GIVEN ENTRIES: Begin
-- ==== Sys2Proof/Machine/Schedule.lean ====
section
/-! DEFINITION. The agents of 00_scope.md R13 and their turns: the command port (30_encoding.md R70, R74), the
micro-sequencer (60_exceptions.md R201), the compare-match (40_timer.md R108) and reset, and which of them moves next. -/

namespace Sys2Proof.Machine

/-! ### What each agent does in its turn -/

/-- The refusal a decoder's reason stands for (60_exceptions.md R181). -/
def refusalOf : DecodeError → Refusal
  | .wrongLength => .wrongLength
  | .reservedOpcode => .reservedOpcode
  | .reservedZ => .reservedZ
  | .reservedOperand => .reservedOperand

/-- Acceptance of a presented word (30_encoding.md R74): decode, then the command's acceptance step. -/
def accept (w : CmdWord) (s : State) : Result :=
  match decodeWord w with
  | .ok i => exec i s
  | .error e => .refused (refusalOf e)

/-- The HOST's turn: held while the block is busy (R70); otherwise its next action, if any (60_exceptions.md R202). -/
def hostTurn (s : State) : Result :=
  if s.busy then .next s
  else
    match s.hostQueue with
    | [] => .next s
    | .clearGie :: rest => .next { s with hostQueue := rest, gie := false }
    | .command w :: rest => accept w { s with hostQueue := rest }

/-- The SEQ agent's micro-step (R201); in IDLE it has none. -/
def seqStep (s : State) : State :=
  match s.seq with
  | .idle => s
  | .wPoll => wPollStep s
  | .wStop => wStopStep s
  | .sLoop => sLoopStep s
  | .clear => clearStep s

/-- The SEQ agent's turn: its micro-step, after which no poll is owed (41_wait.md R126). -/
def seqTurn (s : State) : State := { seqStep s with pollOwed := false }

/-- The timer's turn: one compare-match (40_timer.md R108). A TICK event inside a wait leaves a poll owed before the
next one (41_wait.md R126). -/
def tickTurn (s : State) : State :=
  if s.tickEnabled then { compareMatch s with pollOwed := s.inFlight } else compareMatch s

/-! ### Which agent moves next -/

/-- No TICK event may occur now: one has occurred in the wait in flight and the SEQ agent has not moved since (41_wait.md
R126). -/
def State.mustPoll (s : State) : Bool := s.inFlight && s.tickEnabled && s.pollOwed

/-- The turn taken when none is listed: one of the orders R13 allows, and a fair one (40_timer.md R109, 41_wait.md R127).
Idle, the HOST acts while it has something to do and compare-matches come after; in a wait, ticks and polls alternate;
otherwise the SEQ agent moves (log entry 2). -/
def fallbackTurn (s : State) : Turn :=
  match s.seq with
  | .idle => if s.hostQueue.isEmpty then .tick else .host
  | .wPoll => if s.tickEnabled && !s.pollOwed then .tick else .seq
  | .wStop => .seq
  | .sLoop => .seq
  | .clear => .seq

/-- The turn to take, and the turns left after it. A listed compare-match that R126 does not yet allow stays listed while
the SEQ agent moves, so no event is lost (40_timer.md R109, log entry 3). -/
def nextTurn (s : State) : Turn × List Turn :=
  match s.turns with
  | [] => (fallbackTurn s, [])
  | .tick :: rest => if s.mustPoll then (.seq, .tick :: rest) else (.tick, rest)
  | .host :: rest => (.host, rest)
  | .seq :: rest => (.seq, rest)
  | .reset :: rest => (.reset, rest)

/-- Take a turn. -/
def runTurn (t : Turn) (s : State) : Result :=
  match t with
  | .host => hostTurn s
  | .seq => .next (seqTurn s)
  | .tick => .next (tickTurn s)
  | .reset => .next (resetCells s)

/-- One indivisible step of the block: the next agent's turn (20_memory.md R60). -/
def oneStep (s : State) : Result :=
  runTurn (nextTurn s).1 { s with turns := (nextTurn s).2 }

end Sys2Proof.Machine
end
GIVEN ENTRIES: End
Write out, without alteration, the line that contains "(fallbackTurn s, [])" and all subsequent lines down to the end of the data above.

  | [] => (fallbackTurn s, [])
  | .tick :: rest => if s.mustPoll then (.seq, .tick :: rest) else (.tick, rest)
  | .host :: rest => (.host, rest)
  | .seq :: rest => (.seq, rest)
  | .reset :: rest => (.reset, rest)

/-- Take a turn. -/
def runTurn (t : Turn) (s : State) : Result :=
  match t with
  | .host => hostTurn s
  | .seq => .next (seqTurn s)
  | .tick => .next (tickTurn s)
  | .reset => .next (resetCells s)

/-- One indivisible step of the block: the next agent's turn (20_memory.md R60). -/
def oneStep (s : State) : Result :=
  runTurn (nextTurn s).1 { s with turns := (nextTurn s).2 }

end Sys2Proof.Machine
end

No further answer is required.